残念なことに若者達には少子高齢化問題が誰にとっての問題なのかが分かっていないように感じられる。少子高齢化現象が起こっているのが今現在であっても、それが問題となるのは自分達が高齢化した時のことである。つまり少子高齢化問題とは自分達の問題である。

一方で、最近の日本社会では生きる目標も意欲も無いので、インターネットで仲間を募って自殺する人、あるいはニートといわれる消極的な生き方の人達も増加傾向にある。この事実を含め考えれば、私は人口さえ多ければ良いとは思わない。大切な事は、少人数であっても一人ひとりが意欲を持って生き、社会の一員としての意識と認識を持って役割を果たす事、つまり数より質の問題だと思う。
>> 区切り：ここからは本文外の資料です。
-- ==== Sys2Proof/Machine/Pages.lean ====
section
/-! DEFINITION. Page service, translation and migration of pages, the frame ownership table, host DMA, and memory errors
with the retirement of units (spec/04 R93 to R102, R115 to R118, spec/22 R409 to R422). -/

namespace Sys2Proof.Machine

/-- An event that cannot complete yet stays due. -/
def State.stayDue (s : State) : Result := .next s.stall

/-- The stamp of a record that no core writes (log 8). -/
def State.deviceStamp (s : State) : Word × State := (s.dev.stamp.1, { s with dev := s.dev.stamp.2 })

/-- A notice for the kernel or the host. -/
def State.post (s : State) (n : Notice) : State := s.withDev fun d => { d with posted := d.posted ++ [n] }

/-! ## Frames (R115, R118) -/

/-- An ownership entry written; the reset value is not listed. -/
def setFrameEntry : List (Nat × Word) → Nat → Word → List (Nat × Word)
  | [], f, e => if e = 0x800000 then [] else [(f, e)]
  | p :: l, f, e =>
    if f < p.1 then (if e = 0x800000 then p :: l else (f, e) :: p :: l)
    else if f = p.1 then (if e = 0x800000 then l else (f, e) :: l)
    else p :: setFrameEntry l f e

def Device.putFrame (d : Device) (f : Nat) (e : Word) : Device := { d with frames := setFrameEntry d.frames f e }

/-- Whether a line number lies in a frame. -/
def lineInFrame (f l : Nat) : Bool := l / 1024 == f

/-- A frame zeroed, every line of it whole. -/
def Device.zeroFrame (d : Device) (f : Nat) : Device :=
  { d with dram := d.dram.clear (f * 65536) 65536, poison := d.poison.filter fun l => !lineInFrame f l }

/-- The entry of a frame that a context owns under a key. -/
def ownedEntry (ctx key : Nat) : Word := BitVec.ofNat 64 (key <<< 11 + ctx)

/-- A running gang keeps the ROOT and KEY that it was placed with; otherwise the descriptor gives them (R353). -/
def Device.placedIn (d : Device) (ctx : Nat) : Option Gang := d.gangs.find? fun g => g.ctx == ctx && g.st == .placed
def Device.rootOf (d : Device) (c : Ctx) : Nat := ((d.placedIn c.id).map Gang.root).getD c.root
def Device.keyOf (d : Device) (c : Ctx) : Nat := ((d.placedIn c.id).map Gang.key).getD c.key

/-! ## Tables and leaves of a context -/

/-- Indices of the entries of a table that any byte is listed for. -/
def Memory.listed (m : Memory) (base : Nat) : List Nat :=
  ((m.filter fun c => decide (base ≤ c.1 ∧ c.1 < base + 65536)).map fun c => (c.1 - base) / 8).dedup

/-- The leaves below a root, each with the address it maps. -/
def Device.leaves (d : Device) (root : Nat) : List (Nat × Leaf) :=
  let m := d.dram
  (m.listed root).flatMap fun i =>
    let e1 := m.num 8 (root + 8 * i)
    if !eV e1 || malformed e1 1 then []
    else
      (m.listed (eFrame e1)).flatMap fun j =>
        let a2 := eFrame e1 + 8 * j
        let e2 := m.num 8 a2
        let va2 := i <<< 42 + j <<< 29
        if !eV e2 || malformed e2 2 then []
        else if eL e2 then [(va2, ⟨e2, a2, true⟩)]
        else
          (m.listed (eFrame e2)).filterMap fun k =>
            let a3 := eFrame e2 + 8 * k
            let e3 := m.num 8 a3
            if !eV e3 || malformed e3 3 then none else some (va2 + k <<< 16, ⟨e3, a3, false⟩)

/-- The entries below a root that name a table, each with its address. -/
def Device.tableSlots (d : Device) (root : Nat) : List (Nat × Nat) :=
  let m := d.dram
  let named (base level : Nat) : List (Nat × Nat) :=
    ((m.listed base).map fun i => (base + 8 * i, m.num 8 (base + 8 * i))).filter fun x =>
      eV x.2 && !malformed x.2 level && !eL x.2
  (named root 1).flatMap fun x => x :: named (eFrame x.2) 2

/-- The roots in use. -/
def Device.roots (d : Device) : List Nat := (d.ctxs.map Ctx.root ++ d.gangs.map Gang.root).dedup

/-- A table entry written. -/
def Device.putEntry (d : Device) (a e : Nat) : Device := { d with dram := d.dram.setNum 8 a e }

/-- A leaf's entry with another frame. -/
def reframe (e f : Nat) : Nat := e - field e 47 16 <<< 16 + f <<< 16

/-! ## Frames that the kernel takes and moves -/

/-- The rings in device memory: base and bytes (Tables 12-3, 13-6, 14-1). A register that holds 0 gives no ring until it is
enabled. -/
def Device.rings (d : Device) : List (Nat × Nat) :=
  (d.ctxs.flatMap fun c => [(c.aud, 2 ^ (c.alog + 1) * 4096 + 64), (c.trap, 64 + 64 * 2 ^ c.tlog)]) ++
  (d.funcs.flatMap fun f =>
    ([0, 1] : List (Fin 2)).filterMap fun r =>
      if f.base[r] = 0 && !f.enabled r then none else some ((f.base[r]).toNat, 16 * f.entries r)) ++
  (d.tracers.flatMap fun t =>
    (if t.base = 0 && !t.ctl.getLsbD 0 then [] else [(t.base.toNat, 64 * t.size)]) ++
      (t.guest.map fun g => (g.base.toNat, 64 * ({ t with ctl := g.ctl } : Tracer).size)).toList)

/-- Physical ranges that rings and tables occupy. -/
def Device.claimed (d : Device) : List (Nat × Nat) :=
  d.rings ++ (d.roots.map fun r => (r, 65536)) ++ ((d.roots.flatMap d.tableSlots).map fun x => (eFrame x.2, 65536))

/-- A range meets a frame. -/
def meetsFrame (f : Nat) (r : Nat × Nat) : Bool := decide (r.1 < (f + 1) * 65536 ∧ f * 65536 < r.1 + r.2)

/-- A frame that the kernel may take: in service, owned by no context. -/
def Device.mayTake (d : Device) (f : Nat) : Bool :=
  decide (f < Config.frames) && d.frameEntry f == 0x800000 && !d.retiredUnits.contains (.frame f)

/-- A frame that holds something: a byte that is not zero, a ring or a table. -/
def Device.holds (d : Device) (f : Nat) : Bool :=
  (d.dram.any fun c => c.1 / 65536 == f) || d.claimed.any (meetsFrame f)

/-- A frame that is free to take and holds nothing. -/
def Device.unused (d : Device) (f : Nat) : Bool := d.mayTake f && !d.holds f

/-- The highest unused frame below `n` that is none of some: the kernel's choice (log 22). -/
def Device.freshBelow (d : Device) (but : List Nat) : Nat → Option Nat
  | 0 => none
  | n + 1 => if d.unused n && !but.contains n then some n else d.freshBelow but n

/-- A fresh frame. -/
def Device.fresh (d : Device) : Option Nat := d.freshBelow [] Config.frames

/-- Bytes of a range that stand elsewhere, after a copy. -/
def Memory.copyRange (src : Memory) (a : Nat) (dst : Memory) (b n : Nat) : Memory :=
  (src.filter fun c => decide (a ≤ c.1 ∧ c.1 < a + n)).foldl (fun m c => m.set (b + (c.1 - a)) c.2) (dst.clear b n)

/-- A leaf of 512 MiB becomes a table of leaves of 64 KiB in frame `t`. -/
def Device.splitLeaf (d : Device) (l : Leaf) (t : Nat) : Device :=
  let f := field l.entry 47 16
  (foldN 8192 (fun i d => d.putEntry (t * 65536 + 8 * i) (reframe l.entry (f + i))) (d.zeroFrame t)).putEntry l.at_
    (1 + t <<< 16)

/-- Whether a leaf maps a frame of device memory. -/
def Leaf.maps (l : Leaf) (f : Nat) : Bool :=
  let b := field l.entry 47 16
  !eH l.entry && decide (eAttr l.entry < 2) && decide (b ≤ f ∧ f < b + (if l.big then 8192 else 1))

/-- One leaf that maps frame `f` now maps frame `g` (R421); one of 512 MiB is split into a table in a frame of those given. -/
def Device.moveLeaf (f g : Nat) (x : Device × List Nat) (l : Leaf) : Device × List Nat :=
  if !l.maps f then x
  else if !l.big then (x.1.putEntry l.at_ (reframe l.entry g), x.2)
  else
    match x.2 with
    | [] => x
    | t :: ts => ((x.1.splitLeaf l t).putEntry (t * 65536 + 8 * (f - field l.entry 47 16)) (reframe l.entry g), ts)

/-- Leaves of 512 MiB that map a frame. -/
def Device.bigLeaves (d : Device) (f : Nat) : Nat :=
  ((d.roots.flatMap fun r => (d.leaves r).map Prod.snd).filter fun l => l.big && l.maps f).length

/-- An address in frame `f` as it is in frame `g`. -/
def rebase (f g a : Nat) : Nat := if a / 65536 = f then g * 65536 + a % 65536 else a

def Place.rebase (f g : Nat) : Place → Place
  | .dram a => .dram (Machine.rebase f g a)
  | p => p

/-- The rings' bases follow a frame that moves. -/
def Device.followRings (d : Device) (f g : Nat) : Device :=
  let word (w : Word) : Word := BitVec.ofNat 64 (rebase f g w.toNat)
  { d with
    ctxs := d.ctxs.map fun (c : Ctx) =>
      { c with desc := ((c.desc.set 0 (word c.desc[0])).set 4 (word c.desc[4])).set 6 (word c.desc[6]) }
    funcs := d.funcs.map fun (x : Func) => { x with base := x.base.map word }
    tracers := d.tracers.map fun (t : Tracer) =>
      { t with base := word t.base, guest := t.guest.map fun (x : GuestTrace) => { x with base := word x.base } } }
高齢者支援も単なる人手の問題ではなく、それを支える人の心の問題だと思う。

当社は創業以来20年間「当り前のことを当り前に行う」事を経営の基本とし、社員は新卒の採用で構成し、企業戦士育てではなく良き社会人、良き職業人の育成を目指して、常に時代を先取りした斬新な経営に挑戦して来た、21世紀を生きる若者集団である。

つまり少子高齢化問題は、一般社会つまり他人事ではなく皆さん自身の問題である。結婚するのも子供を産むのも全く個人の自由であり、個人の選択の問題である。しかし自分達が少子高齢化時代を生きることに選択の余地はない。どう生きるか、自分の問題として真剣に考えよう。